Лида в изнеможении прикрыла глаза. Она понимала, что Хитаров не мог выступить

по‐другому, хотя у него не больше фактов о преступлениях редактора, чем у нее. Вот и ей

бы надо выступить, к этому обязывает ее положение в редакции, но она не может

выступать так, как Сенк и Ворюгин, и даже как Хитаров.

Представитель крайкома еще раз оглядел всех и спросил:

‐ Кто еще желает высказаться?

Он остановил свой поощряющий взгляд на Лиде. Она собрала все свое мужество и

отрицательно покачала головой.

После собрания, когда все тенями разбрелись по коридору и поодиночке пропадали

в дверях, Хитаров прошел мимо Лиды чужой и замкнутый. Она догнала его, готовя слова

утешения. Но он, не сбавляя шага, сказал:

‐ Черт его знает, какие теперь выводы сделают обо мне. Давай‐ка на время

раздружимся. И не верь, прошу, если когда‐нибудь услышишь что я враг народа.

Боже, и с Хитаровым замутилась прозрачная ясность отношений! Кто, кто же

виновник этого?

Лида была рада, что на днях уедет в отпуск, и, может быть, за это время уляжется

муть, развеять которую она бессильна.

В тот день, когда она вместе с Элей садилась в поезд, оставив дома Васю, собирающегося в пионерский лагерь, все газеты кричали огромными буквами о новом

беспримерном подвиге советских людей. Чкалов, Байдуков и Беляков на самолете АНТ‐25

из Москвы совершили через Северный полюс беспосадочный полет в США и

приземлились в Ванкувер Баракс. И надменная Америка, признавшая СССР только четыре

года назад, сняла перед ними шляпы. Такого полета еще не знала Земля. Таким полетом

особо гордились новосибирцы; ведь Георгий Байдуков их земляк, его родители живут в

Кировском районе, на Первой Широкой улице, 80.

III

Утоптанная тропинка вдоль крутого Обского берега исполосована прямыми тенями

сосновых стволов, будто на ней отпечатался палисадник. Заельцовский бор здесь обжит, исхожен, у подножия старых сосен ‐ только трава да желтые венчики и фиолетовые

колокольца простеньких лесных цветов; и лишь в глубине топорщится мягкими иголками

молоднячок, поукромней схоронившийся от людей.

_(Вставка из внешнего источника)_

/-- R108, R118 to R124: the store of a reply: bytes beyond it are 0; with the baseline flag set there is no INPUT_CHANGE and
the flag is cleared; else one INPUT_CHANGE carries the mask of the bytes that moved in a selected direction, if any did;
then the match word is compared and a reported transition gives a MATCH event. -/
def Obligations.StoreDetectsChanges : Prop :=
  ∀ (s : State) (n : NodeIx) (payload : List Byte) (changed : Byte),
    let x := s.node n
    let image := tabulate 8 fun i => payload.getD i.val 0
    (∀ i : ByteIx, changed.getLsbD i.val = true ↔ ∃ k : Fin 8,
      (x.input[i].getLsbD k.val = false ∧ image[i].getLsbD k.val = true ∧ x.rise[i].getLsbD k.val = true) ∨
      (x.input[i].getLsbD k.val = true ∧ image[i].getLsbD k.val = false ∧ x.fall[i].getLsbD k.val = true)) →
    let enabled := x.options.getLsbD 1
    let agrees := image[0] &&& x.matchMaskHi == x.matchValueHi &&& x.matchMaskHi &&
      image[1] &&& x.matchMaskLo == x.matchValueLo &&& x.matchMaskLo
    let became := enabled && agrees && !x.matchState
    let left := enabled && x.options.getLsbD 2 && x.matchState && !agrees
    let stored : State := { s with
      nodes := s.nodes.set n { x with input := image, baseline := false, matchState := enabled && agrees } }
    let noted := if x.baseline = true ∨ changed = 0 then stored
      else stored.emit .inputChange (BitVec.ofNat 8 n.val) changed 1
    s.storeInput n payload = (if became then noted.emit .matchEvent (BitVec.ofNat 8 n.val) 1 image[0]
      else if left then noted.emit .matchEvent (BitVec.ofNat 8 n.val) 0 image[0] else noted)

/-! ## Transfers of the host port -/

/-- R171, R172, R174: the port answers 0x58 plus its straps, with either direction bit, outside resets, and nothing else;
an address byte within a transfer ends that transfer first; the two pointer bytes of a write transfer set the eleven bits
of the pointer and change nothing else. -/
def Obligations.AddressAndPointerBytes : Prop :=
  (∀ p : Port, p.target.toNat = 0x58 + p.straps.toNat) ∧
  (∀ (s : State) (b : Byte), s.port.readDue = false → s.port.phase = .idle → s.power = .running →
    b.toNat / 2 = s.port.target.toNat →
    exec (.addressByte b) s = .next (State.handOverRetry { s with port := { s.port with
      phase := if b.toNat % 2 = 1 then .readData else .pointerHigh, readDue := b.toNat % 2 == 1, ack := true
      sdaByte := none, staging := [] } })) ∧
  (∀ (s : State) (b : Byte), s.port.readDue = false → s.port.phase = .idle →
    (s.power ≠ .running ∨ b.toNat / 2 ≠ s.port.target.toNat) →
    exec (.addressByte b) s = .next (State.handOverRetry { s with port := { s.port with ack := false } })) ∧
  (∀ (s : State) (b : Byte), s.port.readDue = false →
    ∃ t, exec .transferEnd s = .next t ∧ t.port.phase = .idle ∧ exec (.addressByte b) s = exec (.addressByte b) t) ∧
  (∀ (s : State) (b : Byte), s.port.readDue = false → s.port.phase = .pointerHigh →
    exec (.pointerHighByte b) s = .next (State.handOverRetry { s with port := { s.port with
      phase := .pointerLow, heldHigh := some b, ack := true } })) ∧
  (∀ (s : State) (high b : Byte), s.port.readDue = false → s.port.phase = .pointerLow → s.port.heldHigh = some high →
    ∃ a : Addr, a.toNat = (256 * high.toNat + b.toNat) % 2048 ∧
      exec (.pointerLowByte b) s = .next (State.handOverRetry { s with port := { s.port with
        phase := .writeData, heldHigh := none, ack := true, pointer := a } }))

/-- R172, R174, R178: every data byte of a write transfer is acknowledged whatever its register does with it, the
transfer goes on, and the pointer advances but at the three ports; a byte sent outside a write transfer is taken by
nobody. The row of the byte does not matter (log entry 3). -/
def Obligations.DataByteAcknowledged : Prop :=
  (∀ a : Addr, nextPointer a = if a = 0x009 ∨ a = 0x020 ∨ a = 0x038 then a else a + 1) ∧
  ((∀ b : Byte, [Instr.pointerHighByte b, .pointerLowByte b, .registerWrite b, .outputWrite b, .optionsWrite b, .slotWrite b,
      .cyclePeriodWrite b, .hostErrClear b, .submit b, .cancel b, .release b, .unknownCommand b].map Instr.sentByte =
      List.replicate 12 (some b)) ∧
    [Instr.startScan, .stopScan, .triggerCycle, .nodeEnable, .nodeDisable, .nodeReprobe, .evqFlush, .scanClear,
      .softReset].map Instr.sentByte =
      [some 0x01, some 0x02, some 0x03, some 0x10, some 0x11, some 0x12, some 0x20, some 0x30, some 0x5A]) ∧
  (∀ (c : Instr) (b : Byte) (s : State), c.sentByte = some b → s.port.readDue = false → s.port.phase = .writeData →
    ∃ t, exec c s = .next t ∧ t.port.phase = .writeData ∧ t.port.ack = true ∧ t.port.straps = s.port.straps ∧
      t.port.pointer.toNat =
        (if s.port.pointer.toNat = 0x009 ∨ s.port.pointer.toNat = 0x020 ∨ s.port.pointer.toNat = 0x038
        then s.port.pointer.toNat else (s.port.pointer.toNat + 1) % 2048)) ∧
  (∀ (c : Instr) (b : Byte) (s : State), c.sentByte = some b → s.port.readDue = false →
    (s.port.phase = .idle ∨ s.port.phase = .readData ∨ s.port.phase = .readDone) →
    exec c s = .next (State.handOverRetry s)) ∧
  (∀ (c c' : Instr) (b : Byte) (s : State), c.sentByte = some b → c'.sentByte = some b → exec c s = exec c' s)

Вася едва перебирает педалями, рулем сохраняя равновесие, чтобы не очень

перегонять отца и тетю Розу, идущих пешком. Но когда опять вспыхивает в памяти

утренние происшествие в лагере, тогда он мчится во всю силу ‐ ровные полосы света и

тени рябят под колесом, и кажется, что велосипед скачет по лежачему штакетнику и его

будто даже потрясывает.

Вытрясши муторное воспоминание, Вася причаливает к сосне, ощущая ладонью

упругую, шероховатую кору, и поджидает взрослых. Стволы неподвижны, а в вышине

шумят разлапистые вершины с тяжелою зеленью хвои. Ветки на кронах с силою ходят

вразнобой, всей своей массой трутся о высокое небо и шуршат, затихая и усиливаясь.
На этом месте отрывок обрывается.